WORK TASK
Somewhere below is a line with "let top : Int := 32767 * 256" and, later, a line with "let view : State"; repeat those two lines and all the lines between them, exactly as they are.

SOURCE DATA

/-- An interval whose end stamp crossed at an instant found no place (R149): it counts in the set in which it ended, which may have closed since. -/
def State.discardItv (s : State) (n crossing : Nat) : State :=
  let s := s.addSat (P.TMR_ITV_DISCARD n) 1
  let x := s.timing n
  match x.closed.find? (fun c => decide (crossing ≤ c.close)) with
  | some c => s.setTiming n { x with closed := x.closed.map (fun d => if d == c then { d with set := d.set.discard } else d) }
  | none => s.setTiming n { x with set := x.set.map ItvSet.discard }

/-- A set with an interval entered. -/
def ItvSet.enter (it : ItvSet) (v : Nat) (end_ : Int) : ItvSet :=
  { it with n := it.n + 1, s1 := it.s1 + v, s2 := it.s2 + v * v, least := if it.n = 0 then v else min it.least v
            most := max it.most v, first := if it.n = 0 then end_ else it.first }

/-- A closed set whose last interval ended at a stamp that was complete after its close: it has closed with reason 0 at that stamp, and the next set
opened there.  What had closed the first one closes the next, but for a timeout, which counts from the opening (R148). -/
def closedFull (x : TimingState) (c : ItvClosed) (it : ItvSet) (crossing : Nat) : TimingState :=
  let full : ItvClosed := { set := it, reason := 0, close := crossing }
  let next : ItvSet := { mode := it.mode, prescale := it.prescale, opened := crossing }
  let more : List ItvClosed := if c.reason = 2 || crossing = c.close then [] else [{ set := next, reason := c.reason, close := c.close }]
  { x with closed := x.closed.flatMap (fun d => if d == c then full :: more else [d])
           set := x.set.map (fun o => if c.reason = 2 && o.opened = c.close then { o with opened := crossing } else o) }

/-- An interval ends at a stamp taken at an instant: it enters the set open then, also one that has closed since, or is discarded. -/
def State.enterItv (s : State) (n : Nat) (start end_ : Int) (crossing : Nat) (gap : Bool) : State :=
  let x := s.timing n
  let v := (end_ - start).toNat
  if gap then s.discardItv n crossing
  else match x.closed.find? (fun c => decide (crossing ≤ c.close)) with
    | some c =>
      if c.reason = 0 || decide (x.startAt < c.set.opened) then s.discardItv n crossing
      else
        let it := c.set.enter v end_
        if (s.viewAt (crossing / 4096)).rdN (P.TMR_ITV_N n) ≤ it.n then s.setTiming n (closedFull x c it crossing)
        else s.setTiming n { x with closed := x.closed.map (fun d => if d == c then { d with set := it } else d) }
    | none => match x.set with
      | none => s.discardItv n crossing
      | some it =>
        if x.startOld then s.discardItv n crossing
        else
          let it := it.enter v end_
          let s := s.setTiming n { x with set := some it }
          if s.rdN (P.TMR_ITV_N n) ≤ it.n then
            let s := (s.closeSet n 0 crossing).openSet n crossing
            s.setTiming n { s.timing n with start := none, startOld := false }
          else s
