-- ==== Sys2Proof/Machine/CalCore.lean ====
section
/-! DEFINITION. What a conversion and a stopping group do to a running calibration (R424, R432, Table 13-10). -/

namespace Sys2Proof.Machine

/-! ### The engine (R429, Table 13-5) -/

def calIdle : Nat := 0
def calHolding : Nat := 1
def calMeasuring : Nat := 2
def calChecking : Nat := 3
def calStoring : Nat := 4

def State.calStateOf (s : State) : Nat := s.rdN P.CAL_STATE
def State.setCal (s : State) (x : CalState) : State := { s with cal := x }
def State.setCalRun (s : State) (r : CalRun) : State := { s with cal := { s.cal with run := some r } }

/-- A run with one of its inputs changed. -/
def CalRun.mapInput (r : CalRun) (n : Nat) (f : CalInput → CalInput) : CalRun :=
  { r with inputs := r.inputs.map (fun x => if x.input = n then f x else x) }

/-- The over-range decision of R128 on a raw code and its corrected value: the value that goes on, and OVR. -/
def overRange (raw : Nat) (x : Int) : Int × Bool :=
  let top : Int := 32767 * 256
  let bottom : Int := -32768 * 256
  if raw = 4095 then (top, true)
  else if raw = 0 then (bottom, true)
  else if 8388480 ≤ x then (top, true)
  else if x ≤ -8388736 then (bottom, true)
  else (x, false)

/-! ### Points (R424, R432) -/

/-- An input takes part in a point by its conversions. -/
def CalInput.takes (x : CalInput) : CalPoint → Bool
  | .analogue _ j _ => x.named && decide (j < x.ks.length) && !x.skipped && !x.aborted
  | .shunt _ => !x.skipped && !x.aborted
  | _ => false

/-- A finite binary32 value in units of 2^-149. -/
def scaled149 (w : Word) : Option Int := match Fl.of32 w with
  | .fin neg m e => let v : Int := (m * 2 ^ (e + 149).toNat : Nat); some (if neg then -v else v)
  | _ => none

/-- The linearised value of one conversion of a shunted bridge, under the parameters in force at S (R54; log 66). -/
def State.shuntValue (s : State) (par : List (Nat × Word)) (n raw instant : Nat) : Option Int :=
  let view : State := { s with par }
  let (v, ovr) := overRange raw (view.corrected n raw)
  scaled149 (view.linearise n v ovr false instant).1

/-- A sum with one more conversion, d being its code (R127). -/
def CalSum.add (x : CalSum) (d : Int) (lin : Option Int) : CalSum :=
  { sum := x.sum + d, squares := x.squares + d.natAbs * d.natAbs, count := x.count + 1
    lin := match x.lin, lin with
      | some a, some b => some (a + b)
      | _, _ => none }

/-- A conversion of an input under calibration counts for the point in progress once CAL_POINT_SETTLE has passed (R424; log 32). -/
def State.calSample (s : State) (n start instant raw : Nat) : State := match s.cal.run with
  | none => s
  | some r =>
    match r.todo, r.inputs.find? (fun x => x.input == n) with
    | pt :: _, some x =>
      if s.calStateOf ≠ calMeasuring || !x.takes pt || start < r.pointFrom + 1000 * s.rdN P.CAL_POINT_SETTLE || s.rdN P.CAL_SAMPLES ≤ x.now.count then s
      else
        let lin := match pt with
          | .shunt _ => s.shuntValue r.par n raw instant
          | _ => some 0
        s.setCalRun (r.mapInput n (fun x => { x with now := x.now.add (((raw : Int) - 2048) * 16) lin }))
    | _, _ => s

/-- The sources of a die among those selected. -/
def onDie (fe : Nat) (ks : List Nat) : List Nat := ks.filter (fun k => k / 16 == fe)

/-- A source is steered onto the reference resistor: from its first point until the release instant (R427). -/
def State.calSteers (s : State) (k : Nat) : Bool := match s.cal.run with
  | none => false
  | some r =>
    let ordinal := (onDie (k / 16) (r.sources.map (·.source))).idxOf k
    r.sources.any (fun x => x.source == k) &&
      (s.calStateOf == calChecking || (s.calStateOf == calMeasuring && !(r.todo.drop 1).contains (.source 0 ordinal)))

/-- A group that enters STOPPED or FAULT leaves its inputs SKIPPED (Table 13-10). -/
def State.calSkipGroup (s : State) (g : Nat) : State := match s.cal.run with
  | none => s
  | some r =>
    if s.calStateOf = calHolding || s.calStateOf = calMeasuring || s.calStateOf = calChecking then
      s.setCalRun { r with inputs := r.inputs.map (fun x => if x.input / 4 = g then { x with skipped := true } else x) }
    else s

end Sys2Proof.Machine
end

RESPONSE FOR THIS EXERCISE
  let top : Int := 32767 * 256
  let bottom : Int := -32768 * 256
  if raw = 4095 then (top, true)
  else if raw = 0 then (bottom, true)
  else if 8388480 ≤ x then (top, true)
  else if x ≤ -8388736 then (bottom, true)
  else (x, false)

/-! ### Points (R424, R432) -/

/-- An input takes part in a point by its conversions. -/
def CalInput.takes (x : CalInput) : CalPoint → Bool
  | .analogue _ j _ => x.named && decide (j < x.ks.length) && !x.skipped && !x.aborted
  | .shunt _ => !x.skipped && !x.aborted
  | _ => false

/-- A finite binary32 value in units of 2^-149. -/
def scaled149 (w : Word) : Option Int := match Fl.of32 w with
  | .fin neg m e => let v : Int := (m * 2 ^ (e + 149).toNat : Nat); some (if neg then -v else v)
  | _ => none

/-- The linearised value of one conversion of a shunted bridge, under the parameters in force at S (R54; log 66). -/
def State.shuntValue (s : State) (par : List (Nat × Word)) (n raw instant : Nat) : Option Int :=
  let view : State := { s with par }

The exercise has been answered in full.